In this instance, it is clear that Respondents knew about Complainant’s trademark rights, since Respondent Diker was formerly a manager working for Complainant’s Turkish subsidiary. The Panel further infers that Respondents registered the disputed domain name intending to trade on the value of Complainant’s trademark. The Panel finds that Respondents deliberately attempted to attract Internet users to their website for commercial gain, by creating a likelihood of confusion with Complainant’s marks. The Panel concludes, therefore, that Respondents registered the disputed domain name in bad faith.

The Panel also concludes that the circumstances demonstrate bad faith use of the disputed domain name by Respondents, as elaborated below.

The Panel finds that Respondents’ contentions that the website to which the disputed domain name routes is noncommercial, and simply an attempt to provide information, lacks credibility. Currently available online screens from Respondents’ website show that the disputed domain name is used to promote sales of competitors of Complainant in the cement and concrete industries.
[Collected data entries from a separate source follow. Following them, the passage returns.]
-- ==== Sys2Proof/Laws/State.lean ====
section
/-! SUPPORT. What each plain update of the state leaves of each field: one lemma per field and update, so that no proof
unfolds a record; then what the lookups give after an update. -/

set_option Elab.async false

namespace Sys2Proof.Machine.State

/-! ### putAt -/

@[simp] theorem putAt_mem (s : State) (tile slot : Nat) (k : Strand) : (s.putAt tile slot k).mem = s.mem := by rfl
@[simp] theorem putAt_live (s : State) (tile slot : Nat) (k : Strand) : (s.putAt tile slot k).live = s.live := by rfl
@[simp] theorem putAt_poison (s : State) (tile slot : Nat) (k : Strand) : (s.putAt tile slot k).poison = s.poison := by rfl
@[simp] theorem putAt_vtiles (s : State) (tile slot : Nat) (k : Strand) : (s.putAt tile slot k).vtiles = s.vtiles := by rfl
@[simp] theorem putAt_teams (s : State) (tile slot : Nat) (k : Strand) : (s.putAt tile slot k).teams = s.teams := by rfl
@[simp] theorem putAt_units (s : State) (tile slot : Nat) (k : Strand) : (s.putAt tile slot k).units = s.units := by rfl
@[simp] theorem putAt_tiles (s : State) (tile slot : Nat) (k : Strand) : (s.putAt tile slot k).tiles = s.tiles := by rfl
@[simp] theorem putAt_copies (s : State) (tile slot : Nat) (k : Strand) : (s.putAt tile slot k).copies = s.copies := by rfl
@[simp] theorem putAt_doneCopies (s : State) (tile slot : Nat) (k : Strand) : (s.putAt tile slot k).doneCopies = s.doneCopies := by rfl
@[simp] theorem putAt_landings (s : State) (tile slot : Nat) (k : Strand) : (s.putAt tile slot k).landings = s.landings := by rfl
@[simp] theorem putAt_incs (s : State) (tile slot : Nat) (k : Strand) : (s.putAt tile slot k).incs = s.incs := by rfl
@[simp] theorem putAt_amos (s : State) (tile slot : Nat) (k : Strand) : (s.putAt tile slot k).amos = s.amos := by rfl
@[simp] theorem putAt_fills (s : State) (tile slot : Nat) (k : Strand) : (s.putAt tile slot k).fills = s.fills := by rfl
@[simp] theorem putAt_reds (s : State) (tile slot : Nat) (k : Strand) : (s.putAt tile slot k).reds = s.reds := by rfl
@[simp] theorem putAt_stats (s : State) (tile slot : Nat) (k : Strand) : (s.putAt tile slot k).stats = s.stats := by rfl
@[simp] theorem putAt_remotes (s : State) (tile slot : Nat) (k : Strand) : (s.putAt tile slot k).remotes = s.remotes := by rfl
@[simp] theorem putAt_peerWork (s : State) (tile slot : Nat) (k : Strand) : (s.putAt tile slot k).peerWork = s.peerWork := by rfl
@[simp] theorem putAt_kept (s : State) (tile slot : Nat) (k : Strand) : (s.putAt tile slot k).kept = s.kept := by rfl
@[simp] theorem putAt_graphs (s : State) (tile slot : Nat) (k : Strand) : (s.putAt tile slot k).graphs = s.graphs := by rfl
@[simp] theorem putAt_runs (s : State) (tile slot : Nat) (k : Strand) : (s.putAt tile slot k).runs = s.runs := by rfl
@[simp] theorem putAt_staging (s : State) (tile slot : Nat) (k : Strand) : (s.putAt tile slot k).staging = s.staging := by rfl
@[simp] theorem putAt_vreports (s : State) (tile slot : Nat) (k : Strand) : (s.putAt tile slot k).vreports = s.vreports := by rfl
@[simp] theorem putAt_fencedGroups (s : State) (tile slot : Nat) (k : Strand) : (s.putAt tile slot k).fencedGroups = s.fencedGroups := by rfl
@[simp] theorem putAt_qslots (s : State) (tile slot : Nat) (k : Strand) : (s.putAt tile slot k).qslots = s.qslots := by rfl
@[simp] theorem putAt_pending (s : State) (tile slot : Nat) (k : Strand) : (s.putAt tile slot k).pending = s.pending := by rfl
@[simp] theorem putAt_doneRecs (s : State) (tile slot : Nat) (k : Strand) : (s.putAt tile slot k).doneRecs = s.doneRecs := by rfl
@[simp] theorem putAt_launches (s : State) (tile slot : Nat) (k : Strand) : (s.putAt tile slot k).launches = s.launches := by rfl
@[simp] theorem putAt_gangs (s : State) (tile slot : Nat) (k : Strand) : (s.putAt tile slot k).gangs = s.gangs := by rfl
@[simp] theorem putAt_served (s : State) (tile slot : Nat) (k : Strand) : (s.putAt tile slot k).served = s.served := by rfl
@[simp] theorem putAt_quads (s : State) (tile slot : Nat) (k : Strand) : (s.putAt tile slot k).quads = s.quads := by rfl
@[simp] theorem putAt_credits (s : State) (tile slot : Nat) (k : Strand) : (s.putAt tile slot k).credits = s.credits := by rfl
@[simp] theorem putAt_hops (s : State) (tile slot : Nat) (k : Strand) : (s.putAt tile slot k).hops = s.hops := by rfl
@[simp] theorem putAt_inbound (s : State) (tile slot : Nat) (k : Strand) : (s.putAt tile slot k).inbound = s.inbound := by rfl
@[simp] theorem putAt_bufs (s : State) (tile slot : Nat) (k : Strand) : (s.putAt tile slot k).bufs = s.bufs := by rfl
@[simp] theorem putAt_routes (s : State) (tile slot : Nat) (k : Strand) : (s.putAt tile slot k).routes = s.routes := by rfl
@[simp] theorem putAt_uec (s : State) (tile slot : Nat) (k : Strand) : (s.putAt tile slot k).uec = s.uec := by rfl
@[simp] theorem putAt_cycle (s : State) (tile slot : Nat) (k : Strand) : (s.putAt tile slot k).cycle = s.cycle := by rfl
@[simp] theorem putAt_cycleFrac (s : State) (tile slot : Nat) (k : Strand) : (s.putAt tile slot k).cycleFrac = s.cycleFrac := by rfl
@[simp] theorem putAt_dieCycle (s : State) (tile slot : Nat) (k : Strand) : (s.putAt tile slot k).dieCycle = s.dieCycle := by rfl
@[simp] theorem putAt_dieFrac (s : State) (tile slot : Nat) (k : Strand) : (s.putAt tile slot k).dieFrac = s.dieFrac := by rfl
@[simp] theorem putAt_podtime (s : State) (tile slot : Nat) (k : Strand) : (s.putAt tile slot k).podtime = s.podtime := by rfl
@[simp] theorem putAt_ptstat (s : State) (tile slot : Nat) (k : Strand) : (s.putAt tile slot k).ptstat = s.ptstat := by rfl
@[simp] theorem putAt_beacon (s : State) (tile slot : Nat) (k : Strand) : (s.putAt tile slot k).beacon = s.beacon := by rfl
@[simp] theorem putAt_beaconAt (s : State) (tile slot : Nat) (k : Strand) : (s.putAt tile slot k).beaconAt = s.beaconAt := by rfl
@[simp] theorem putAt_slew (s : State) (tile slot : Nat) (k : Strand) : (s.putAt tile slot k).slew = s.slew := by rfl
@[simp] theorem putAt_slewFrac (s : State) (tile slot : Nat) (k : Strand) : (s.putAt tile slot k).slewFrac = s.slewFrac := by rfl
@[simp] theorem putAt_image (s : State) (tile slot : Nat) (k : Strand) : (s.putAt tile slot k).image = s.image := by rfl
@[simp] theorem putAt_spare (s : State) (tile slot : Nat) (k : Strand) : (s.putAt tile slot k).spare = s.spare := by rfl
@[simp] theorem putAt_lostSite (s : State) (tile slot : Nat) (k : Strand) : (s.putAt tile slot k).lostSite = s.lostSite := by rfl
@[simp] theorem putAt_qdbase (s : State) (tile slot : Nat) (k : Strand) : (s.putAt tile slot k).qdbase = s.qdbase := by rfl
@[simp] theorem putAt_qdlen (s : State) (tile slot : Nat) (k : Strand) : (s.putAt tile slot k).qdlen = s.qdlen := by rfl
@[simp] theorem putAt_dtbase (s : State) (tile slot : Nat) (k : Strand) : (s.putAt tile slot k).dtbase = s.dtbase := by rfl
@[simp] theorem putAt_dlbase (s : State) (tile slot : Nat) (k : Strand) : (s.putAt tile slot k).dlbase = s.dlbase := by rfl
@[simp] theorem putAt_vacateReg (s : State) (tile slot : Nat) (k : Strand) : (s.putAt tile slot k).vacateReg = s.vacateReg := by rfl
@[simp] theorem putAt_orderReqs (s : State) (tile slot : Nat) (k : Strand) : (s.putAt tile slot k).orderReqs = s.orderReqs := by rfl
@[simp] theorem putAt_acolor (s : State) (tile slot : Nat) (k : Strand) : (s.putAt tile slot k).acolor = s.acolor := by rfl
@[simp] theorem putAt_quiesce (s : State) (tile slot : Nat) (k : Strand) : (s.putAt tile slot k).quiesce = s.quiesce := by rfl
@[simp] theorem putAt_quiesceSince (s : State) (tile slot : Nat) (k : Strand) : (s.putAt tile slot k).quiesceSince = s.quiesceSince := by rfl
@[simp] theorem putAt_qctl (s : State) (tile slot : Nat) (k : Strand) : (s.putAt tile slot k).qctl = s.qctl := by rfl
@[simp] theorem putAt_qorder (s : State) (tile slot : Nat) (k : Strand) : (s.putAt tile slot k).qorder = s.qorder := by rfl
@[simp] theorem putAt_portw (s : State) (tile slot : Nat) (k : Strand) : (s.putAt tile slot k).portw = s.portw := by rfl
@[simp] theorem putAt_cxlwin (s : State) (tile slot : Nat) (k : Strand) : (s.putAt tile slot k).cxlwin = s.cxlwin := by rfl
@[simp] theorem putAt_hgcfg (s : State) (tile slot : Nat) (k : Strand) : (s.putAt tile slot k).hgcfg = s.hgcfg := by rfl
@[simp] theorem putAt_errc (s : State) (tile slot : Nat) (k : Strand) : (s.putAt tile slot k).errc = s.errc := by rfl
@[simp] theorem putAt_snapreq (s : State) (tile slot : Nat) (k : Strand) : (s.putAt tile slot k).snapreq = s.snapreq := by rfl
@[simp] theorem putAt_fsnap (s : State) (tile slot : Nat) (k : Strand) : (s.putAt tile slot k).fsnap = s.fsnap := by rfl
@[simp] theorem putAt_pwrcap (s : State) (tile slot : Nat) (k : Strand) : (s.putAt tile slot k).pwrcap = s.pwrcap := by rfl
@[simp] theorem putAt_snapSeq (s : State) (tile slot : Nat) (k : Strand) : (s.putAt tile slot k).snapSeq = s.snapSeq := by rfl
@[simp] theorem putAt_snaps (s : State) (tile slot : Nat) (k : Strand) : (s.putAt tile slot k).snaps = s.snaps := by rfl
@[simp] theorem putAt_clocks (s : State) (tile slot : Nat) (k : Strand) : (s.putAt tile slot k).clocks = s.clocks := by rfl
@[simp] theorem putAt_hot (s : State) (tile slot : Nat) (k : Strand) : (s.putAt tile slot k).hot = s.hot := by rfl
@[simp] theorem putAt_boot (s : State) (tile slot : Nat) (k : Strand) : (s.putAt tile slot k).boot = s.boot := by rfl
@[simp] theorem putAt_lycelLog (s : State) (tile slot : Nat) (k : Strand) : (s.putAt tile slot k).lycelLog = s.lycelLog := by rfl
@[simp] theorem putAt_outbox (s : State) (tile slot : Nat) (k : Strand) : (s.putAt tile slot k).outbox = s.outbox := by rfl
@[simp] theorem putAt_gone (s : State) (tile slot : Nat) (k : Strand) : (s.putAt tile slot k).gone = s.gone := by rfl
@[simp] theorem putAt_fresh (s : State) (tile slot : Nat) (k : Strand) : (s.putAt tile slot k).fresh = s.fresh := by rfl
@[simp] theorem putAt_agenda (s : State) (tile slot : Nat) (k : Strand) : (s.putAt tile slot k).agenda = s.agenda := by rfl
@[simp] theorem putAt_focus (s : State) (tile slot : Nat) (k : Strand) : (s.putAt tile slot k).focus = s.focus := by rfl
@[simp] theorem putAt_enginePort (s : State) (tile slot : Nat) (k : Strand) : (s.putAt tile slot k).enginePort = s.enginePort := by rfl
@[simp] theorem putAt_mainUid (s : State) (tile slot : Nat) (k : Strand) : (s.putAt tile slot k).mainUid = s.mainUid := by rfl
@[simp] theorem putAt_at (s : State) (tile slot : Nat) (k : Strand) : (s.putAt tile slot k).at_ = s.at_ := by rfl
@[simp] theorem putAt_absent (s : State) (tile slot : Nat) (k : Strand) : (s.putAt tile slot k).absent = s.absent := by rfl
This constitutes use in bad faith. Pfizer Inc. v. jg a/k/a Josh Green, supra (citing Google, Inc v. wwwgoogle.com and Jimmy Siavesh Behain, WIPO Case No. D2000-1240; Casio Keisanki Kabushiki Kaisha (Casio Computer Co., Ltd.) v. Jongchan Kim, WIPO Case No. D2003-0400; and Downstream Technologies, LLC v. Bartels System GmbH, WIPO Case No. D2003-0088).

Moreover, Respondents’ insistence on requiring that Complainant buy the registration for the disputed domain name for no less than € 20,000, an amount clearly in excess of Respondents’ out-of-pocket expenses (alleged in Respondent Diker’s response to be € 1,500), is a clear ground for finding bad faith under paragraph 4(b)(i) of the Policy.

The Panel therefore concludes that the disputed domain name was registered and is being used by Respondents in bad faith under paragraph 4(a)(iii) of the Policy.

7. Decision

For the foregoing reasons, in accordance with paragraphs 4(i) of the Policy and 15 of the Rules, the Panel orders that the disputed domain name <chryso.org> be transferred to Complainant.

Nasser A. Khasawneh
Sole Panelist
Dated: August 10, 2011


1 The Panel has undertaken limited research by visiting online the website to which the disputed domain name routes, see WIPO Overview of WIPO Panel Views on Selected UDRP Questions, paragraph 4.5.

2 The Complaint annexes considerable evidence respecting the allegedly copied material.

3 As noted earlier, responses on behalf of the registrant to the correspondence by Complainant’s counsel were signed by Mr. Diker, who also used the first person “I” when discussing the sale of the disputed domain name.

4 The Panel notes that the Complainant contends that there is no conceivable use of its trademarks in a domain name like the one presently under consideration that would be permissible under the Policy. Such a sweeping assertion is not addressed by the Panel in this Decision; the existence of links on Respondents’ website to other commercial businesses means that Respondents are not in this case, as they represent, simply providing public information without commercial interest.